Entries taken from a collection
/-- The budget is enough for the block to settle (rules R70, R171, R245). -/
theorem State.settle_quiescent {s : State} (hw : s.cfg.wf) (hi : s.Inv) (hp : s.pending = []) :
    ∃ t outs, s.settle = (.next t, outs) ∧ t.quiescent := by
  have waits : s.quiescent → ∃ t outs, s.settle = (.next t, outs) ∧ t.quiescent :=
    fun quiet => ⟨s, [], State.settle_none (State.nextEvent_eq_none.2 quiet), quiet⟩
  cases hc : s.ctl with
  | registering | waitingForFrame | halted => exact waits ⟨by simp [hc], hp⟩
  | dispatching =>
    exact ⟨_, _, State.settle_dispatching hw hc hp rfl, .inl rfl, hp⟩
  | replying =>
    have length := hi.txLen
    have inside := hi.txIdx_lt hc
    rcases List.eq_nil_or_concat (s.txBuf.drop s.txIdx) with sent | ⟨bs, z, left⟩
    · have all := List.drop_eq_nil_iff.1 sent
      omega
    · rw [List.concat_eq_append] at left
      have room := congrArg List.length left
      rw [List.length_drop, List.length_append, List.length_singleton] at room
      have enough : bs.length < s.budget := by
        rw [State.budget]
        omega
      exact ⟨_, _, State.settleIn_replying bs hw hc hp length left enough, .inl rfl, hp⟩

/-- Settling from an empty queue reaches a quiescent state. -/
theorem reaches_settle {s : State} (hw : s.cfg.wf) (hi : s.Inv) (hp : s.pending = []) :
    ∃ t outs queue, s.settle = (.next t, outs) ∧ t.quiescent ∧ Reaches s outs queue t := by
  obtain ⟨t, outs, settled, quiet⟩ := State.settle_quiescent hw hi hp
  obtain ⟨queue, reached⟩ := reaches_of_settleIn s.budget hw hi hp settled
  exact ⟨t, outs, queue, settled, quiet, reached⟩

/-- The eager run of any inputs from an empty queue reaches a quiescent state, every input taken in order. -/
theorem reaches_eagerRun (inputs : List Event) {s : State} (hw : s.cfg.wf) (hi : s.Inv) (hp : s.pending = []) :
    ∃ t outs queue, s.eagerRun inputs = (.next t, outs) ∧ t.quiescent ∧ inputs.Sublist queue ∧ Reaches s outs queue t := by
  induction inputs generalizing s with
  | nil =>
    obtain ⟨t, outs, queue, settled, quiet, reached⟩ := reaches_settle hw hi hp
    exact ⟨t, outs, queue, settled, quiet, List.nil_sublist queue, reached⟩
  | cons e es ih =>
    obtain ⟨t, outs, queue, settled, _, reached⟩ := reaches_settle hw hi hp
    have hwt : t.cfg.wf := reached.cfg ▸ hw
    obtain ⟨u, hs⟩ := invariantStatesNeverStop { t with pending := [e] } hwt reached.inv
    have input : Reaches t [u.out] [e] u := by
      have taken := reaches_step (s := { t with pending := [e] }) hwt reached.inv rfl rfl hs
      exact ⟨taken.inv, taken.cfg, taken.empty, taken.count, taken.plays⟩
    obtain ⟨v, outs', queue', others, quiet, inOrder, reached'⟩ := ih (input.cfg ▸ hwt) input.inv input.empty
    refine ⟨v, outs ++ ([u.out] ++ outs'), queue ++ ([e] ++ queue'), ?_, quiet,
      (inOrder.cons_cons e).trans (List.sublist_append_right queue _), reached.append (input.append reached')⟩
    rw [State.eagerRun, settled, Run.andThen_next, State.stepRun_next hs, Run.andThen_next, others]

/-! ### Requests without a gap -/

/-- A run with some outputs before its own. -/
def Run.withOutputs (outs : List Output) (r : Run) : Run := (r.1, outs ++ r.2)

theorem Run.withOutputs_append (outs outs' : List Output) (r : Run) :
    Run.withOutputs outs (Run.withOutputs outs' r) = Run.withOutputs (outs ++ outs') r := by
  simp only [Run.withOutputs, List.append_assoc]

/-- An input to a quiescent block is taken at once. -/
theorem State.eagerRun_cons {s u : State} {e : Event} (quiet : s.quiescent) (h : step { s with pending := [e] } = .next u)
    (es : List Event) : s.eagerRun (e :: es) = Run.withOutputs [u.out] (u.eagerRun es) := by
  rw [State.eagerRun, State.settle_none (State.nextEvent_eq_none.2 quiet), Run.andThen_next, State.stepRun_next h,
    Run.andThen_next]
  rfl

/-- The block settles before it takes the next input. -/
theorem State.eagerRun_of_settle {s t : State} {outs : List Output} (h : s.settle = (.next t, outs)) (quiet : t.quiescent)
    (inputs : List Event) : s.eagerRun inputs = Run.withOutputs outs (t.eagerRun inputs) := by
  have settled := State.settle_none (State.nextEvent_eq_none.2 quiet)
  cases inputs with
  | nil =>
    rw [State.eagerRun, State.eagerRun, h, settled, Run.withOutputs, List.append_nil]
  | cons e es =>
    rw [State.eagerRun, State.eagerRun, h, settled]
    rfl

/-- Bytes that complete no record move the decoder alone, and nothing is sent (rules R100, R166). -/
theorem State.eagerRun_silent_bytes (bytes : List Byte) {s : State} {rx' : Rx} {rs : List RxResult} (hw : s.cfg.wf)
    (hc : s.ctl = .waitingForFrame) (hp : s.pending = []) (run : s.rx.run s.cfg bytes = some (rx', rs))
    (silent : NoRecord rs) :
    ∃ out outs, outs.filterMap Output.tx = [] ∧ ∀ inputs,
      s.eagerRun (bytes.map Event.rxByte ++ inputs) =
        Run.withOutputs outs (State.eagerRun { s with rx := rx', out := out } inputs) := by
  induction bytes generalizing s rs with
  | nil =>
    cases run
    exact ⟨s.out, [], rfl, fun _ => rfl⟩
  | cons b bs ih =>
    obtain ⟨mid, r, rs', hstep, hrun, rfl⟩ := Rx.run_cons_eq_some run
    obtain ⟨first, later⟩ := List.forall_mem_cons.1 silent
    have next : step { s with pending := [.rxByte b] } = .next { s with rx := mid, out := Output.ofRx r } := by
      rw [step_rxByte_silent (s := { s with pending := [.rxByte b] }) hw hc rfl hstep first, ← hp]
    obtain ⟨out, outs, noBytes, others⟩ := ih (s := { s with rx := mid, out := Output.ofRx r }) hw hc hp hrun later
    refine ⟨out, Output.ofRx r :: outs, noBytes, fun inputs => ?_⟩
    rw [List.map_cons, List.cons_append, State.eagerRun_cons ⟨.inl hc, hp⟩ next, others, Run.withOutputs_append]
    rfl

/-- A request to a waiting block is answered in full before the next input (rules R165, R245). -/
theorem State.eagerRun_request {s : State} (hw : s.cfg.wf) (hc : s.ctl = .waitingForFrame) (hi : s.rx.state = .idle)
    (hp : s.pending = []) (c : Byte) (p : Payload) :
    ∃ (t : State) (outs : List Output), t.ctl = .waitingForFrame ∧ t.rx.state = .idle ∧ t.pending = [] ∧
      t.cfg = s.cfg ∧ t.dt = s.dt ∧ t.board = (s.selected c p).board ∧
      outs.filterMap Output.tx = encode s.cfg s.cfg.myAddr c (s.selected c p).resp ∧
      ∀ inputs, s.eagerRun ((encode s.cfg s.cfg.myAddr c p).map Event.rxByte ++ inputs) =
        Run.withOutputs outs (t.eagerRun inputs) := by
  obtain ⟨init, mid, rs, rx', split, run, silent, last, hi'⟩ :=
    Rx.run_frame_split hw (Rx.ready_of_idle hi) ⟨s.cfg.myAddr, c, p⟩
  rw [Transaction.frame] at split
  obtain ⟨out, outs, noBytes, before⟩ := State.eagerRun_silent_bytes init hw hc hp run silent
  have accepted : step { s with rx := mid, out := out, pending := [.rxByte s.cfg.stop] } = .next (s.requested rx' c p []) :=
    step_rxByte_mine (s := { s with rx := mid, out := out, pending := [.rxByte s.cfg.stop] }) hw hc rfl last
  have answered := State.settle_dispatching (s := s.requested rx' c p []) (r := s.selected c p) hw rfl rfl rfl
  refine ⟨(s.requested rx' c p []).replied c (s.selected c p),
    outs ++ (Output.ofRx (.frameOk ⟨s.cfg.myAddr, c, p⟩) :: Output.ofOutcome (s.selected c p).outcome ::
      (encode s.cfg s.cfg.myAddr c (s.selected c p).resp).map Output.ofTx),
    rfl, hi', rfl, rfl, rfl, rfl, ?_, fun inputs => ?_⟩
  · rw [List.filterMap_append, noBytes, List.nil_append, List.filterMap_cons_none rfl, List.filterMap_cons_none rfl,
      List.filterMap_map]
    exact List.filterMap_some
  · rw [split, List.map_append, List.append_assoc, before, List.map_singleton, List.singleton_append,
      State.eagerRun_cons (s := { s with rx := mid, out := out }) ⟨.inl hc, hp⟩ accepted,
      State.eagerRun_of_settle answered ⟨.inl rfl, rfl⟩, Run.withOutputs_append, Run.withOutputs_append,
      List.append_assoc]
    rfl

/-- What a conversation says depends on the configuration, the table and the board alone (rule R146). -/
theorem State.conversation_congr (requests : List (Byte × Payload)) {s t : State} (hcfg : t.cfg = s.cfg) (hdt : t.dt = s.dt)
    (hboard : t.board = s.board) : t.conversation requests = s.conversation requests := by
  induction requests generalizing s t with
  | nil => exact congrArg (Prod.mk []) hboard
  | cons r rs ih =>
    have same : t.selected r.1 r.2 = s.selected r.1 r.2 := by rw [State.selected, State.selected, hdt, hboard]
    have others := ih (s := { s with board := (s.selected r.1 r.2).board })
      (t := { t with board := (s.selected r.1 r.2).board }) hcfg hdt rfl
    simp only [State.conversation, same, hcfg]
    rw [← others, hcfg]

/-- Requests that follow each other without a gap are answered in order, each on the board the one before left. -/
theorem State.eagerRun_requests (requests : List (Byte × Payload)) {s : State} (hw : s.cfg.wf)
    (hc : s.ctl = .waitingForFrame) (hi : s.rx.state = .idle) (hp : s.pending = []) :
    ∃ t outs, s.eagerRun (requests.flatMap fun r => (encode s.cfg s.cfg.myAddr r.1 r.2).map Event.rxByte) = (.next t, outs) ∧
      t.ctl = .waitingForFrame ∧ (outs.filterMap Output.tx, t.board) = s.conversation requests := by
  induction requests generalizing s with
  | nil => exact ⟨s, [], State.settle_none (State.nextEvent_eq_none.2 ⟨.inl hc, hp⟩), hc, rfl⟩
  | cons r rs ih =>
    obtain ⟨u, outs, hcu, hiu, hpu, hcfg, hdt, hboard, reply, run⟩ := State.eagerRun_request hw hc hi hp r.1 r.2
    obtain ⟨t, outs', others, hct, conversation⟩ := ih (hcfg ▸ hw) hcu hiu hpu
    have onNewBoard : u.conversation rs = State.conversation { s with board := (s.selected r.1 r.2).board } rs :=
      State.conversation_congr rs hcfg hdt hboard
    rw [hcfg] at others
    rw [onNewBoard] at conversation
    refine ⟨t, outs ++ outs', ?_, hct, ?_⟩
    · rw [List.flatMap_cons, run, others]
      rfl
    · rw [State.conversation, ← conversation, List.filterMap_append, reply]

/-- Settles O60: the schedule of `Reaches` with nothing behind it, and the requests one by one. -/
theorem eagerRunSettlesAndAnswers : Obligations.EagerRunSettlesAndAnswers := by
  unfold Obligations.EagerRunSettlesAndAnswers
  constructor
  · intro s inputs hw hi hp
    obtain ⟨t, outs, queue, run, quiet, inOrder, reached⟩ := reaches_eagerRun inputs hw hi hp
    refine ⟨t, outs, queue, run, reached.inv, quiet, inOrder, reached.count, ?_⟩
    have played := reached.plays []
    rw [List.append_nil, ← reached.empty] at played
    exact played
  · intro s requests hw _ hp hc hi
    exact State.eagerRun_requests requests hw hc hi hp

end Sys2Proof.Machine
end
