-- ==== Sys2Proof/Syntax.lean ====
section
/-! DEFINITION. The 27 commands (30_encoding.md R97), one constructor each, with the operands of their format
(R93) in the order destinations, sources, immediates (R101). `BV.NEW` carries its data word: DW is an operand
of that command only (R90, R96; log entry 4). -/

namespace Sys2Proof

/-- A command. -/
inductive Instr where
  /-- `BV.NEW Vd, w ; value` (R131) -/
  | bvNew (rd : VReg) (w : Imm) (value : DataWord)
  /-- `BV.READ Va` (R132) -/
  | bvRead (ra : VReg)
  /-- `BV.GET Vd, Va, pos` (R133) -/
  | bvGet (rd ra : VReg) (pos : Imm)
  /-- `BV.SET Vd, Va, pos, b` (R134) -/
  | bvSet (rd ra : VReg) (pos : Imm) (b : BitVec 1)
  /-- `BV.RANGE Vd, Va, from, to` (R135): `first` is `imm`, `last` is `imm2` -/
  | bvRange (rd ra : VReg) (first last : Imm)
  /-- `BV.SPLIT Vd, Ve, Va, mid` (R136) -/
  | bvSplit (rd re ra : VReg) (mid : Imm)
  /-- `BV.CONCAT Vd, Va, Vb` (R137) -/
  | bvConcat (rd ra rb : VReg)
  /-- `BV.ROTL Vd, Va, n` (R138) -/
  | bvRotl (rd ra : VReg) (n : Imm)
  /-- `BV.PERM Vd, Va, tid` (R139) -/
  | bvPerm (rd ra : VReg) (tid : Imm)
  /-- `BV.DOT Vd, Va, Vb` (R140) -/
  | bvDot (rd ra rb : VReg)
  /-- `BV.XOR Vd, Va, Vb` (R141) -/
  | bvXor (rd ra rb : VReg)
  /-- `TBL.CLR` (R151) -/
  | tblClr
  /-- `TBL.PUSH e` (R152) -/
  | tblPush (e : Imm)
  /-- `KS.LOAD Va` (R161) -/
  | ksLoad (ra : VReg)
  /-- `KS.STEP` (R162) -/
  | ksStep
  /-- `KS.DERIVE Va, n` (R163) -/
  | ksDerive (ra : VReg) (n : Count)
  /-- `KS.GETK Vd, i` (R164) -/
  | ksGetk (rd : VReg) (i : Count)
  /-- `KS.GETCD Vd` (R165) -/
  | ksGetcd (rd : VReg)
  /-- `RF.SBOX Vd, Va` (R185) -/
  | rfSbox (rd ra : VReg)
  /-- `RF.F Vd, Va, Vb` (R186) -/
  | rfF (rd ra rb : VReg)
  /-- `RF.SB Vd, Va, j` (R184) -/
  | rfSb (rd ra : VReg) (j : Imm)
  /-- `C.INIT Va` (R202) -/
  | cInit (ra : VReg)
  /-- `C.ROUND` (R203) -/
  | cRound
  /-- `C.FINAL Vd` (R204) -/
  | cFinal (rd : VReg)
  /-- `C.ENCK Vd, Va, n` (R205) -/
  | cEnck (rd ra : VReg) (n : Count)
  /-- `C.ENCRYPT Vd, Va, Vb, n` (R206) -/
  | cEncrypt (rd ra rb : VReg) (n : Count)
  /-- `C.GETLR Vd, Ve` (R208) -/
  | cGetlr (rd re : VReg)
deriving DecidableEq, Repr

end Sys2Proof
end

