-- ==== Sys2Proof/Machine/Operands.lean ====
section
/-! DEFINITION. Every operand form: source registers, the implicit state CD, L, R and K[i], the tables a table
id names, and the width an operand must have (00_scope.md R12; 20_memory.md R50, R52; 92 D29). -/

namespace Sys2Proof.Machine

/-- An element that may be Empty, read: Empty raises `EmptyRegister` (10_state.md R23). -/
def present (x : Option BV) : Checked BV :=
  match x with
  | some y => .ok y
  | none => .error .emptyRegister

/-- `V[i]` (R12, R23). -/
def State.readV (s : State) (i : VReg) : Checked BV := present (s.v.get i)

/-- `CD` (R12, R32). -/
def State.readCD (s : State) : Checked BV := present s.cd

/-- `L, R`, which are read together (R12, R34). -/
def State.readLR (s : State) : Checked (BV × BV) := do
  let l ← present s.l
  let r ← present s.r
  .ok (l, r)

/-- `K[i]`, i from 1: with i > KN it holds nothing (R12, R33). -/
def subkey (k : List BV) (i : Nat) : Checked BV := if i = 0 then .error .emptyRegister else present k[i - 1]?

/-- `Tbl(tid)` (20_memory.md R52): ids 0 to 5 the constant tables, 6 the user table, and an id above 6 is
`IllegalCommand`. -/
def State.table (s : State) (tid : Imm) : Checked (List Nat) :=
  match tid.toNat with
  | 0 => .ok tableIP
  | 1 => .ok tableFP
  | 2 => .ok tableE
  | 3 => .ok tableP
  | 4 => .ok tablePC1
  | 5 => .ok tablePC2
  | 6 => .ok (s.ut.map BitVec.toNat)
  | _ => .error .illegalCommand

/-- The operand's width must be `w` (92 D29). -/
def hasWidth (x : BV) (w : Nat) : Checked Unit := require (x.w = w) .widthMismatch

end Sys2Proof.Machine
end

ACTION ITEM
Here the output must be the lines above from the line with "induction requests generalizing s t with" to the line with "before left. -/", both included, duplicated word for word and nothing else.

WRITTEN ANSWER
  induction requests generalizing s t with
  | nil => exact congrArg (Prod.mk []) hboard
  | cons r rs ih =>
    have same : t.selected r.1 r.2 = s.selected r.1 r.2 := by rw [State.selected, State.selected, hdt, hboard]
    have others := ih (s := { s with board := (s.selected r.1 r.2).board })
      (t := { t with board := (s.selected r.1 r.2).board }) hcfg hdt rfl
    simp only [State.conversation, same, hcfg]
    rw [← others, hcfg]

/-- Requests that follow each other without a gap are answered in order, each on the board the one before left. -/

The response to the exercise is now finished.